Importing data using Foreign

9 messages · Elham Daadmehr, Eric Berger, Peter Dalgaard

#
Hi all,

I have a simple problem. I get stuck in using the imported spss data (.sav)
using "read.spss".
I imported data (z) without any problem. After importing, the first column
doesn't contain any "NA". but when I choose a subset of it (like:
z[z[,8]=="11"|z[,8]=="12"|z[,8]=="14",]), lots of NA appears (even in the
first column).

The (.sav) file is the output of Compustat (WRDS).

It is terrible, I can't find the mistake.
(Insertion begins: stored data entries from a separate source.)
/-- Registers of Nrg. -/
def regMapNrg : List RegDesc := [
  ⟨0x70000, 1, 0x4, .engS, [⟨24, 16, .clamp 1 256⟩, ⟨11, 8, .clamp 0 8⟩, ⟨5, 4, .only 0 2⟩, ⟨3, 3, .rw⟩, ⟨0, 0, .rw⟩]⟩,
  ⟨0x70004, 1, 0x4, .opr, [⟨31, 31, .w1c⟩, ⟨30, 30, .w1c⟩]⟩,
  ⟨0x70008, 1, 0x4, .engS, [⟨15, 0, .clamp 0 5000⟩]⟩,
  ⟨0x7000C, 2, 0x4, .none, []⟩,
  ⟨0x70014, 1, 0x4, .engS, [⟨5, 0, .clamp 1 60⟩]⟩,
  ⟨0x70018, 1, 0x4, .none, []⟩,
  ⟨0x70040, 4, 0x4, .none, []⟩,
  ⟨0x70100, 64, 0x4, .none, []⟩,
  ⟨0x70400, 4, 0x8, .engS, [⟨31, 31, .rw⟩, ⟨28, 24, .rw⟩, ⟨15, 8, .clamp 10 255⟩]⟩,
  ⟨0x70404, 4, 0x8, .engS, [⟨31, 0, .clamp 1 4294967295⟩]⟩,
  ⟨0x70420, 1, 0x4, .opr, [⟨19, 16, .w1c⟩]⟩,
  ⟨0x70800, 4, 0x4, .none, []⟩,
  ⟨0x70820, 1, 0x4, .none, []⟩,
  ⟨0x70810, 4, 0x4, .none, []⟩]

/-- Registers of Mod. -/
def regMapMod : List RegDesc := [
  ⟨0x80000, 1, 0x4, .engS, [⟨4, 4, .rw⟩, ⟨3, 3, .rw⟩, ⟨2, 2, .rw⟩, ⟨1, 1, .rw⟩, ⟨0, 0, .rw⟩]⟩,
  ⟨0x80004, 1, 0x4, .none, []⟩,
  ⟨0x80008, 1, 0x4, .engS, [⟨15, 8, .clamp 1 255⟩, ⟨7, 0, .clamp 10 100⟩]⟩,
  ⟨0x8000C, 1, 0x4, .engS, [⟨31, 20, .clamp 30 4095⟩, ⟨19, 16, .clamp 1 15⟩, ⟨15, 8, .rw⟩, ⟨7, 0, .rw⟩]⟩,
  ⟨0x80010, 3, 0x4, .engS, [⟨31, 16, .rw⟩, ⟨15, 0, .rw⟩]⟩,
  ⟨0x8001C, 1, 0x4, .engS, [⟨15, 0, .rw⟩]⟩,
  ⟨0x80020, 4, 0x4, .engS, [⟨15, 0, .clamp 10 60000⟩]⟩,
  ⟨0x80030, 1, 0x4, .engS, [⟨31, 31, .rw⟩, ⟨22, 16, .clamp 10 120⟩, ⟨15, 0, .rw⟩]⟩,
  ⟨0x80100, 1, 0x4, .win, [⟨31, 31, .sc⟩, ⟨30, 30, .sc⟩, ⟨29, 29, .sc⟩, ⟨6, 0, .rw⟩]⟩,
  ⟨0x80104, 1, 0x4, .word, [⟨6, 4, .rw⟩, ⟨21, 16, .rw⟩, ⟨27, 24, .rw⟩]⟩,
  ⟨0x80108, 2, 0x4, .word, [⟨9, 0, .rw⟩, ⟨25, 16, .rw⟩]⟩,
  ⟨0x80110, 5, 0x4, .word, []⟩,
  ⟨0x80124, 32, 0x4, .word, [⟨17, 0, .rw⟩]⟩,
  ⟨0x80200, 1, 0x4, .obs, [⟨6, 0, .rw⟩, ⟨10, 8, .rw⟩]⟩,
  ⟨0x80204, 47, 0x4, .none, []⟩,
  ⟨0x80300, 1, 0x4, .obs, [⟨31, 31, .sc⟩, ⟨17, 0, .rw⟩]⟩,
  ⟨0x80310, 9, 0x4, .none, []⟩,
  ⟨0x80400, 1, 0x4, .win, [⟨31, 31, .sc⟩, ⟨30, 30, .sc⟩, ⟨9, 0, .rw⟩]⟩,
  ⟨0x80404, 1, 0x4, .word, [⟨31, 31, .rw⟩, ⟨17, 0, .rw⟩]⟩,
  ⟨0x80408, 1, 0x4, .word, [⟨17, 0, .rw⟩]⟩,
  ⟨0x8040C, 1, 0x4, .word, [⟨31, 0, .rw⟩]⟩,
  ⟨0x80410, 1, 0x4, .word, [⟨1, 0, .rw⟩, ⟨25, 16, .rw⟩]⟩,
  ⟨0x80414, 1, 0x4, .word, [⟨9, 0, .rw⟩]⟩,
  ⟨0x80500, 1, 0x4, .opr, [⟨31, 31, .sc⟩, ⟨6, 0, .rw⟩, ⟨10, 8, .rw⟩]⟩,
  ⟨0x80504, 35, 0x4, .none, []⟩,
  ⟨0x80800, 9, 0x4, .none, []⟩]

/-- Registers of Isl. -/
def regMapIsl : List RegDesc := [
  ⟨0x90000, 1, 0x4, .engS, [⟨25, 16, .rw⟩, ⟨4, 4, .rw⟩, ⟨3, 3, .rw⟩, ⟨2, 2, .rw⟩, ⟨1, 1, .rw⟩, ⟨0, 0, .rw⟩]⟩,
  ⟨0x90004, 1, 0x4, .none, []⟩,
  ⟨0x90008, 1, 0x4, .engS, [⟨31, 24, .clamp 2 255⟩, ⟨23, 16, .clamp 1 255⟩, ⟨15, 12, .clamp 1 15⟩, ⟨11, 8, .clamp 1 15⟩, ⟨7, 4, .clamp 1 15⟩, ⟨3, 0, .clamp 1 15⟩]⟩,
  ⟨0x9000C, 1, 0x4, .engS, [⟨31, 24, .clamp 10 100⟩, ⟨23, 16, .clamp 1 180⟩, ⟨15, 4, .clamp 20 4095⟩, ⟨3, 3, .rw⟩, ⟨2, 2, .rw⟩]⟩,
  ⟨0x90010, 1, 0x4, .engS, [⟨31, 24, .clamp 10 255⟩, ⟨23, 12, .clamp 1 4095⟩, ⟨11, 8, .clamp 1 15⟩, ⟨7, 4, .clamp 1 15⟩, ⟨3, 3, .rw⟩, ⟨2, 2, .rw⟩]⟩,
  ⟨0x90014, 1, 0x4, .engS, [⟨31, 24, .rw⟩, ⟨23, 16, .rw⟩, ⟨15, 8, .rw⟩, ⟨7, 4, .clamp 1 15⟩]⟩,
  ⟨0x90018, 1, 0x4, .engS, [⟨7, 0, .clamp 1 255⟩]⟩,
  ⟨0x90100, 1, 0x4, .win, [⟨31, 31, .sc⟩, ⟨30, 30, .sc⟩, ⟨9, 0, .rw⟩]⟩,
  ⟨0x90104, 1, 0x4, .word, [⟨31, 31, .rw⟩, ⟨21, 16, .rw⟩]⟩,
  ⟨0x90108, 2, 0x4, .word, [⟨31, 0, .rw⟩]⟩,
  ⟨0x90110, 8, 0x4, .word, [⟨17, 0, .rw⟩]⟩,
  ⟨0x90130, 3, 0x4, .word, []⟩,
  ⟨0x90200, 1, 0x4, .win, [⟨31, 31, .sc⟩, ⟨30, 30, .sc⟩, ⟨11, 0, .rw⟩]⟩,
  ⟨0x90204, 1, 0x4, .word, [⟨31, 31, .rw⟩, ⟨25, 16, .rw⟩, ⟨9, 0, .rw⟩]⟩,
  ⟨0x90208, 2, 0x4, .word, [⟨31, 0, .rw⟩]⟩,
  ⟨0x90210, 1, 0x4, .word, []⟩,
  ⟨0x90300, 1, 0x4, .win, [⟨31, 31, .sc⟩, ⟨30, 30, .sc⟩, ⟨7, 0, .rw⟩]⟩,
  ⟨0x90304, 1, 0x4, .word, [⟨31, 30, .rw⟩, ⟨15, 0, .rw⟩]⟩,
  ⟨0x90308, 2, 0x4, .word, [⟨31, 0, .rw⟩]⟩,
  ⟨0x90310, 1, 0x4, .word, []⟩,
  ⟨0x90400, 1, 0x4, .obs, [⟨3, 0, .rw⟩]⟩,
  ⟨0x90404, 47, 0x4, .none, []⟩,
  ⟨0x90800, 11, 0x4, .none, []⟩]
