/-- The event recorder (R483 to R504). -/
structure Log where
  /-- Records handed over and not yet taken into the queue. -/
  offered     : List Rec
  /-- Accepted and not yet committed, oldest first, at most 64 (R493). -/
  queue       : List LogRec
  /-- Committed records held, by RNUM (R490, R492). -/
  area        : Tab LogRec
  size        : Nat
  fixed       : Nat
  rnumNext    : Nat
  seq         : Nat
  opsec       : Nat
  pcc         : Nat
  clrCnt      : Nat
  lost        : Nat
  hdrA        : LogHdr
  hdrB        : LogHdr
  /-- OPSEC and LOG_LOST as last saved, and whether the save was made at PFAIL (R487). -/
  opsecSaved  : Nat
  savedAtPfail : Bool
  lostSaved   : Nat
  /-- Records discarded and not yet reported by LOG_DROPPED (R495, R496). -/
  dropped     : Nat
  /-- Records since the last seal, the last seal, and whether a new chain is due (R497). -/
  sealCount   : Nat
  prevSeal    : BitVec 128
  chainDue    : Bool
  /-- Bytes since the last seal, in RNUM order (R497). -/
  sealBytes   : List Byte
  /-- The opening of every chain: RNUM of its CHAIN_START seal, and the life-cycle state it was opened under (R497). -/
  chains      : List (Nat × Nat)
  /-- SEQ of the last stored sequence-form record, and OPSEC at the last stored record (LOG_FULL, R501). -/
  lastSeq     : Nat
  lastOpsec   : Nat
  /-- A TIME_MARK has been written since the start; the tick of the last one, and the last step and leap it followed (R488). -/
  marked      : Bool
  markTick    : Nat
  markStep    : Option Nat
  markLeap    : Option Nat
  /-- Tick since which whole seconds count into OPSEC; none while VIN is below UVLO (R487). -/
  opsecFrom   : Option Nat
  /-- MANUFACTURE has been left: the next start opens the log anew (R489). -/
  reopen      : Bool
  /-- FULL: LOG_FULL has been written (R491). -/
  full        : Bool
  deriving DecidableEq, Repr

/-- A register file: address and value, addresses strictly rising, no value 0. An address that is not listed reads 0
(R9). -/
abbrev RegFile := List (Nat × W32)

/-- Registers of Top whose Reset column is not 0 (R546). -/
def regResetTop : RegFile := [
  (0x00004, 0x00000001#32)]

/-- Registers of Rst whose Reset column is not 0 (R546). -/
def regResetRst : RegFile := [
  (0x10100, 0x00000001#32), (0x10200, 0x00000001#32), (0x10204, 0x0069003A#32), (0x10208, 0x00000A0A#32),
  (0x10218, 0x00008000#32)]

/-- Registers of Tim whose Reset column is not 0 (R546). -/
def regResetTim : RegFile := [
  (0x20000, 0x00010000#32), (0x20004, 0x000F0040#32), (0x20008, 0xFF0C0A00#32), (0x2000C, 0x77777777#32),
  (0x20010, 0x00080401#32), (0x20014, 0x00640064#32), (0x20018, 0x051401F4#32), (0x2001C, 0x00000025#32),
  (0x20020, 0x400186A0#32), (0x20028, 0x03E80032#32), (0x20068, 0xFFFFFFFF#32)]

/-- Registers of Mac whose Reset column is not 0 (R546). -/
def regResetMac : RegFile := [
  (0x30008, 0x000005F2#32), (0x30010, 0x007F3F00#32), (0x30020, 0x00300020#32), (0x30024, 0x00300020#32),
  (0x30028, 0x00300020#32), (0x3002C, 0x00300020#32), (0x30030, 0x00300020#32), (0x30034, 0x00300020#32),
  (0x30038, 0x00300020#32), (0x3003C, 0x00300020#32), (0x30040, 0x6052BC83#32), (0x31008, 0x000005F2#32),
  (0x31010, 0x007F3F00#32), (0x31020, 0x00300020#32), (0x31024, 0x00300020#32), (0x31028, 0x00300020#32),
  (0x3102C, 0x00300020#32), (0x31030, 0x00300020#32), (0x31034, 0x00300020#32), (0x31038, 0x00300020#32),
  (0x3103C, 0x00300020#32), (0x31040, 0x6052BC83#32), (0x32008, 0x000005F2#32), (0x32010, 0x007F3F00#32),
  (0x32020, 0x00300020#32), (0x32024, 0x00300020#32), (0x32028, 0x00300020#32), (0x3202C, 0x00300020#32),
  (0x32030, 0x00300020#32), (0x32034, 0x00300020#32), (0x32038, 0x00300020#32), (0x3203C, 0x00300020#32),
  (0x32040, 0x6052BC83#32), (0x33008, 0x000005F2#32), (0x33010, 0x007F3F00#32), (0x33020, 0x00300020#32),
  (0x33024, 0x00300020#32), (0x33028, 0x00300020#32), (0x3302C, 0x00300020#32), (0x33030, 0x00300020#32),
  (0x33034, 0x00300020#32), (0x33038, 0x00300020#32), (0x3303C, 0x00300020#32), (0x33040, 0x6052BC83#32),
  (0x34008, 0x000005F2#32), (0x34010, 0x007F3F00#32), (0x34020, 0x000C0008#32), (0x34024, 0x000C0008#32),
  (0x34028, 0x000C0008#32), (0x3402C, 0x000C0008#32), (0x34030, 0x000C0008#32), (0x34034, 0x000C0008#32),
  (0x34038, 0x000C0008#32), (0x3403C, 0x000C0008#32), (0x340A0, 0x80000000#32), (0x35008, 0x000005F2#32),
  (0x35010, 0x007F3F00#32), (0x35020, 0x000C0008#32), (0x35024, 0x000C0008#32), (0x35028, 0x000C0008#32),
  (0x3502C, 0x000C0008#32), (0x35030, 0x000C0008#32), (0x35034, 0x000C0008#32), (0x35038, 0x000C0008#32),
  (0x3503C, 0x000C0008#32), (0x350A0, 0x80000000#32), (0x36008, 0x000005F2#32), (0x360A0, 0x80000000#32)]

/-- Registers of Ing whose Reset column is not 0 (R546). -/
def regResetIng : RegFile := [
  (0x40000, 0x0003C300#32)]

/-- Registers of Aln whose Reset column is not 0 (R546). -/
def regResetAln : RegFile := [
  (0x50000, 0x00000100#32), (0x50008, 0x000B000B#32), (0x5000C, 0x000007D0#32), (0x50010, 0x00009C40#32),
  (0x50014, 0x00190532#32), (0x50018, 0x00003A98#32), (0x50020, 0x000000C8#32), (0x50024, 0x00000200#32),
  (0x50028, 0x20000000#32), (0x5002C, 0x000927C0#32), (0x50640, 0x00000C00#32), (0x50C00, 0x01000000#32),
  (0x50C0C, 0x0A191E14#32), (0x50C10, 0x0000050F#32)]

/-- Registers of Flt whose Reset column is not 0 (R546). -/
def regResetFlt : RegFile := [
  (0x60000, 0x00FF0000#32), (0x60004, 0x007FCF00#32), (0x60010, 0x00320000#32), (0x60014, 0x00320000#32),
  (0x60018, 0x00320000#32), (0x6001C, 0x00320000#32), (0x60020, 0x00320030#32), (0x60024, 0x00320030#32),
  (0x60028, 0x00320030#32), (0x6002C, 0x00320030#32), (0x60030, 0x3F800000#32), (0x60034, 0x3F800000#32),
  (0x60038, 0x3F800000#32), (0x6003C, 0x3F800000#32), (0x60040, 0x3F800000#32), (0x60044, 0x3F800000#32),
  (0x60048, 0x3F800000#32), (0x6004C, 0x3F800000#32), (0x60050, 0x3F800000#32), (0x60054, 0x3F800000#32),
  (0x60100, 0x0003C641#32), (0x60104, 0x00000F00#32), (0x60200, 0x00000020#32), (0x60400, 0x00000101#32)]

/-- Registers of Nrg whose Reset column is not 0 (R546). -/
def regResetNrg : RegFile := [
  (0x70000, 0x00320000#32), (0x70008, 0x000001F4#32), (0x7000C, 0x3FC00000#32), (0x70010, 0x3FC00000#32),
  (0x70014, 0x00000001#32), (0x70400, 0x18002800#32), (0x70404, 0xFFFFFFFF#32), (0x70408, 0x18002800#32),
  (0x7040C, 0xFFFFFFFF#32), (0x70410, 0x18002800#32), (0x70414, 0xFFFFFFFF#32), (0x70418, 0x18002800#32),
  (0x7041C, 0xFFFFFFFF#32)]
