-- ==== Sys2Proof/Machine/Rows.lean ====
section
/-!
DEFINITION. Rows and reports: the slots on the grid, a value written into its row (R158 to R162, R168, R175, R177), and
what an accepted report goes through (R125, R126, R134, R135, R360). Shared by every kind of spoke.
-/
namespace Sys2Proof.Machine

/-! ### Slots -/

/-- The cadence code that governs slot time `s` (R153). -/
def Block.codeAt (b : Block) (s : Nat) : Nat :=
  b.aln.cadPend.foldl (fun code p => if p.2 * tickS ≤ s then p.1 else code) (b.fld F.ALN_CADENCE_ACTIVE)

/-- The last slot time of the grid at or before `t`. -/
def slotFloor (c t : Nat) : Nat := slotAt c (t / tickS) (((t % tickS + 1) * c - 1) / tickS)

/-- The slot times of the grid of `c` slots/s from `a` to `z`. -/
def gridSlots (c a z : Nat) : List Nat :=
  if c = 0 ∨ z < a then []
  else
    let first := if onGrid c a then a else slotAfter c a 0
    let n := (z - a) * c / tickS + 2
    (List.range n).filterMap fun i => let s := slotAfter c first i; if a ≤ s ∧ s ≤ z then some s else none

/-- The slot times from `a` to `z` of grids that follow one another: `c` slots/s, then each change of `l` from its T (R153). -/
def segments (z : Nat) : Nat → Nat → List (Nat × Nat) → List Nat
  | c, a, [] => gridSlots c a z
  | c, a, (code, t) :: l => gridSlots c a (min z (t * tickS - 1)) ++ segments z (cadenceOf code) (max a (t * tickS)) l

/-- The slot times from `a` to `z`: slots held, and slots of the grid still to start. -/
def Block.slotsIn (b : Block) (a z : Nat) : List Nat :=
  let held := b.aln.slots.filterMap fun x => if a ≤ x.s ∧ x.s ≤ z then some x.s else none
  let from_ := match b.aln.lastS with
    | none => a
    | some l => max a (l + 1)
  let ahead := segments z b.cadence from_ b.aln.cadPend
  (held ++ ahead).foldr insNat []

/-- The slot is settled, or left the ring without being held (R125, R179). -/
def Block.isSettled (b : Block) (s : Nat) : Bool :=
  match b.slot s with
  | some x => x.phase == 2
  | none => match b.aln.lastS with
    | none => false
    | some l => decide (s ≤ l)

/-- The latest slot held with S at or before `z`. -/
def Block.slotTo (b : Block) (z : Nat) : Option Slot := b.aln.slots.foldl (fun (m : Option Slot) y => if y.s ≤ z then some y else m) none

/-- A slot at its opening (R161). -/
def Slot.new (s code : Nat) : Slot :=
  { s := s, code := code, dl := none, wSlot := 0, phase := 0, stage := 0, c := 0, rseq := 0, early := false, stepClose := false, gap := false,
    filled := false, fillDone := false, critMiss := 0, hzn := 0, arrived := 0, bitmap := [], relayed := [], stats := [], amends := 0, tq := 0, errC := 0, timC := 0,
    row := [], origin := [], frame := none, flOrigin := [], flFilled := false, flGap := false, flCap := false, wEnv := false, ends := [], ovr := 0, ovrDue := [],
    active := [], keep := 0, due := [], srcTq0 := false, unlockC := 0, poisoned := [], ties := [], incomplete := false, cutSent := false, partnerCut := none, needOpen := [], schedGot := false,
    digOwn := none, digPart := none }

/-- A slot put in its place by S: the list rises. -/
def insSlot (x : Slot) : List Slot → List Slot
  | [] => [x]
  | y :: r => if x.s < y.s then x :: y :: r else y :: insSlot x r

/-- The block with the slot opened where it is not yet held (R161). -/
def Block.openSlot (b : Block) (s : Nat) : Block :=
  match b.slot s with
  | some _ => b
  | none => (b.modAln fun u => { u with slots := insSlot (Slot.new s (b.codeAt s)) b.aln.slots })

/-- More than 128 slot periods after the device time (R161). -/
def Block.tooEarly (b : Block) (s : Nat) : Bool := let c := b.cadence; decide (b.tai * c + 128 * tickS < s * c)

/-! ### Spokes -/

/-- The block with one spoke changed. -/
def Block.modSpoke (b : Block) (n : Nat) (f : Spoke → Spoke) : Block :=
  (b.modIng fun u => { u with spokes := b.ing.spokes.map fun x => if x.num = n then f x else x })

/-- Words of a spoke's context (R147). -/
def Spoke.w (x : Spoke) (n : Nat) : W32 := x.words.getD n 0
def Spoke.type (x : Spoke) : Nat := bits (x.w 0) 2 0
def Spoke.holdMax (x : Spoke) : Nat := max 1 (bits (x.w 13) 11 8)
def Spoke.method (x : Spoke) : Nat := bits (x.w 13) 1 0
def Spoke.testOk (x : Spoke) : Bool := (x.w 17).getLsbD 1
def Spoke.managed (x : Spoke) : Bool := (x.w 17).getLsbD 0
def Spoke.silentTmo (x : Spoke) : Nat := bits (x.w 16) 15 0

/-- Counters of a spoke, in the order of W28 to W39. -/
abbrev spCrc : Nat := 0
abbrev spSize : Nat := 1
abbrev spOffGrid : Nat := 2
abbrev spRange : Nat := 3
abbrev spDupSame : Nat := 4
abbrev spDupConflict : Nat := 5
abbrev spFrames : Nat := 6
abbrev spLate : Nat := 7
abbrev spGap : Nat := 8
abbrev spConv : Nat := 9
abbrev spInvalid : Nat := 10
abbrev spSampleGap : Nat := 11

/-- A counter of a spoke raised, saturating (R147). -/
def Block.cntSpoke (b : Block) (n c k : Nat) : Block :=
  b.modSpoke n fun x => { x with cnt := modAt x.cnt c fun v => min 0xFFFFFFFF (v + k) }

/-! ### Amendments (R175, R177) -/

/-- An amendment record: the new entries of one spoke for one slot, by channel. -/
def amendRecord (spoke aseq s ver : Nat) (vals : List (Nat × W64)) : List Byte :=
  let body := beBytes 1 1 ++ beBytes 1 vals.length ++ beBytes 2 spoke ++ beBytes 4 aseq ++ beBytes 6 (s % 2 ^ 48) ++ beBytes 2 ver
    ++ beBytes 8 (maskOf (vals.map (·.1))) ++ vals.flatMap fun v => beBytes 8 v.2.toNat
  body ++ beBytes 4 (crc32c body).toNat

/-- A settle notice (R177). -/
def settleNotice (aseq s amends : Nat) : List Byte :=
  let body := beBytes 1 2 ++ beBytes 1 0 ++ beBytes 2 0xFFFF ++ beBytes 4 aseq ++ beBytes 6 (s % 2 ^ 48) ++ beBytes 2 0 ++ beBytes 8 amends
  body ++ beBytes 4 (crc32c body).toNat

/-- The subscription admits a spoke's amendments, or settle notices (R446). -/
def amendAdmits (spoke filter : Nat) : Bool := decide (filter % 4096 ≤ spoke ∧ spoke ≤ filter / 4096 % 4096)
def noticeAdmits (filter : Nat) : Bool := filter.testBit 24

/-- An output set has an amended channel to send again (R185). -/
def OutSet.amended (o : OutSet) (s : Nat) (chans : List Nat) : OutSet :=
  if o.amendPort ≠ 0 ∧ o.state = 2 ∧ o.entries.any (fun e => chans.contains e.rowCh) then { o with amendDue := insNat s o.amendDue } else o

/-- Values written late into a row: counted, and issued as one amendment record (R175, R177). -/
def Block.amend (b : Block) (spoke ver base s : Nat) (vals : List (Nat × W64)) : Block :=
  if vals.isEmpty then b
  else
    let n := vals.length
    let b := b.modSlot s fun x => { x with amends := x.amends + n }
    let b := (b.bumpBy Reg.ALN_CNT_AMEND n).cntSpoke spoke spLate n
    let rec_ := amendRecord spoke b.aln.aseq s ver vals
    let chans := vals.map fun v => base + v.1
    let outs : List OutSet := b.aln.outs.map fun o => o.amended s chans
    let b := (b.modAln fun u => { u with aseq := (b.aln.aseq + 1) % 2 ^ 32, outs := outs })
    b.event 0 (amendAdmits spoke) rec_

/-! ### Writing a row (R162, R168, R175) -/

/-- The entry may be written over what the row holds (R175, R142): absent, or HELD, PREDICTED or FILLED, and its block not
poisoned. -/
def Slot.takes (x : Slot) (ch : Nat) : Bool :=
  !x.poisoned.contains (ch / 32 * 32) &&
  match tabGet x.row ch with
  | none => true
  | some e => entConv e == convHeld || entConv e == convPredicted || entConv e == convFilled

/-- The channels of a report the row takes, by channel of the spoke. -/
def Slot.taken (x : Slot) (base : Nat) (vals : List W64) : List (Nat × W64) :=
  vals.zipIdx.filterMap fun p => if entPresent p.1 && x.takes (base + p.2) then some (p.2, p.1) else none

/-- Entries put into a row. -/
def putRow (row : Tab W64) (base : Nat) (vals : List (Nat × W64)) : Tab W64 := vals.foldl (fun r v => tabSet r (base + v.1) v.2) row

/-- A value of this spoke is late: after the freeze, or after the tandem's cut for a spoke outside the union (R18, R361). -/
def Slot.lateFor (x : Slot) (spoke : Nat) (own : Bool) : Bool :=
  x.phase == 1 || (x.cutSent && match x.partnerCut with
    | none => own
    | some l => !l.contains spoke && !x.bitmap.contains spoke)

/-- The exchange of values and cuts runs: CATCHUP, MATCHING and IN_STEP. -/
def Block.inExchange (b : Block) : Bool := decide (2 ≤ b.tdmState ∧ b.tdmState ≤ 4)

/-- Spokes of the critical set. -/
def Block.members (b : Block) : List Nat := (b.ing.spokes.filter (·.member)).map (·.num)

/-- Own claim asserted: the unit is the captain. -/
def Block.captain (b : Block) : Bool := b.flag F.TDM_STAT_CLAIM

/-- Microseconds from cut to deadline. -/
def Block.leadUs (b : Block) : Nat := b.fld F.TDM_XCHG_LEAD

/-- The captain may cut early (R363): every spoke of its critical set has its values, local or relayed. -/
def Block.mayCutEarly (b : Block) (x : Slot) (p : Nat) : Bool :=
  let m := b.members
  b.inExchange && b.captain && b.flag F.ALN_CTRL_EARLY_EN && x.phase == 0 && x.dl.isSome && !x.cutSent && !x.early
  && !m.isEmpty && m.all x.bitmap.contains
  && decide (p + b.leadUs * tickUs ≤ x.dl.getD 0 ∧ b.aln.lastC + tickMs ≤ p + b.leadUs * tickUs)

/-- The slot is to be cut at P′ (R363). -/
def Block.setEarly (b : Block) (s p : Nat) : Block := b.modSlot s fun x => { x with early := true, dl := some (p + b.leadUs * tickUs) }

/-- The captain that holds its critical set names P′ (R363). -/
def Block.earlyCut (b : Block) (s : Nat) : Block :=
  let p := b.tai + 60 * tickUs + Config.earlyLead
  match b.slot s with
  | none => b
  | some x => if b.mayCutEarly x p then (b.setEarly s p).tdmSend [3, s, 1, p] else b

/-- The values of a report for one slot (R161, R162, R168, R175, R363): `own` of this unit's ING, not a relay; `arr` the tick of
arrival; `stat` the source STAT. -/
def Block.writeSlot (b : Block) (spoke : Nat) (v : SpVer) (own : Bool) (stat arr s : Nat) (vals : List W64) : Block :=
  let n := vals.countP entPresent
  if n = 0 then b
  else if b.tooEarly s then b.bumpBy Reg.ALN_CNT_TOO_EARLY n
  else if b.isSettled s then b
  else
    let b := b.openSlot s
    match b.slot s with
    | none => b
    | some x =>
      let base := v.rowBase
      if x.lateFor spoke own then
        let put := (x.taken base vals).map fun p => (p.1, withLate p.2)
        let b := b.modSlot s fun x => { x with row := putRow x.row base put, stats := tabSet x.stats spoke stat }
        let b := if arr < x.c then b.bumpBy Reg.ING_CNT_LATE_WRITE put.length else b
        let conv := put.countP fun p => entConv p.2 != convDirect
        (b.cntSpoke spoke spConv conv).amend spoke v.ver base s put
      else
        let put := x.taken base vals
        let fast := put.filter fun p => b.aln.flChans.contains (base + p.1)
        let conv := put.countP fun p => entConv p.2 != convDirect
        let first := !x.bitmap.contains spoke
        let b := b.modSlot s fun x =>
          let x := { x with row := putRow x.row base put, stats := tabSet x.stats spoke stat, bitmap := insNat spoke x.bitmap }
          let x := { x with frame := x.frame.map fun f => putRow f base fast }
          { x with relayed := if own then x.relayed.filter (· != spoke) else if first then insNat spoke x.relayed else x.relayed }
        (b.cntSpoke spoke spConv conv).earlyCut s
Thank you in advance for your help,
Elham
#
Hi Elham,
You are not giving us much to go on here.
Show us the commands that (a) confirm there are no NA's in the first column
of z
and (b) output a row of z that has an NA in the first column.
Here's how one might do this:
(a) sum(is.na(z[,1]))
(b) z[ match(TRUE, z[,8] %in% c("11","12","14")), ]

Eric
On Wed, Aug 26, 2020 at 3:56 PM Elham Daadmehr <e.daadmehr at gmail.com> wrote:

            

  
  
#
Thanks for your reply.

You're right, here is what I did:
folder/2014/1.sav", to.data.frame=TRUE)

Warning message:

In read.spss("/Users/e.daadmehr/Desktop/Term/LastLast/untitled
folder/2014/1.sav",  :

  /Users/e.daadmehr/Desktop/Term/LastLast/untitled folder/2014/1.sav:
Compression bias (0) is not the usual value of 100
[1] TRUE
[1] TRUE
[1] 0
[1] 399


my file is not compressed.


Thank you in advance,

Elham
On Wed, Aug 26, 2020 at 3:31 PM Eric Berger <ericjberger at gmail.com> wrote:

            

  
  
#
Offhand, I suspect that the NAs are in the 8th column.

  
    
#
Good point! :-)
On Wed, Aug 26, 2020 at 5:55 PM peter dalgaard <pdalgd at gmail.com> wrote:

            

  
  
#
Thanks guys. but I'm a bit confused. the input is the first column (z[,1]
and z1[,1]).
How is it possible that a subset of a non-NA vector, contains NA?
On Wed, Aug 26, 2020 at 4:58 PM Eric Berger <ericjberger at gmail.com> wrote:

            

  
  
#
c(1:3)[c(1,NA,3)]
[1] 1 NA 3
On Wed, Aug 26, 2020 at 6:06 PM Elham Daadmehr <e.daadmehr at gmail.com> wrote:

            

  
  
#
It is because you don't know whether you want it or not. 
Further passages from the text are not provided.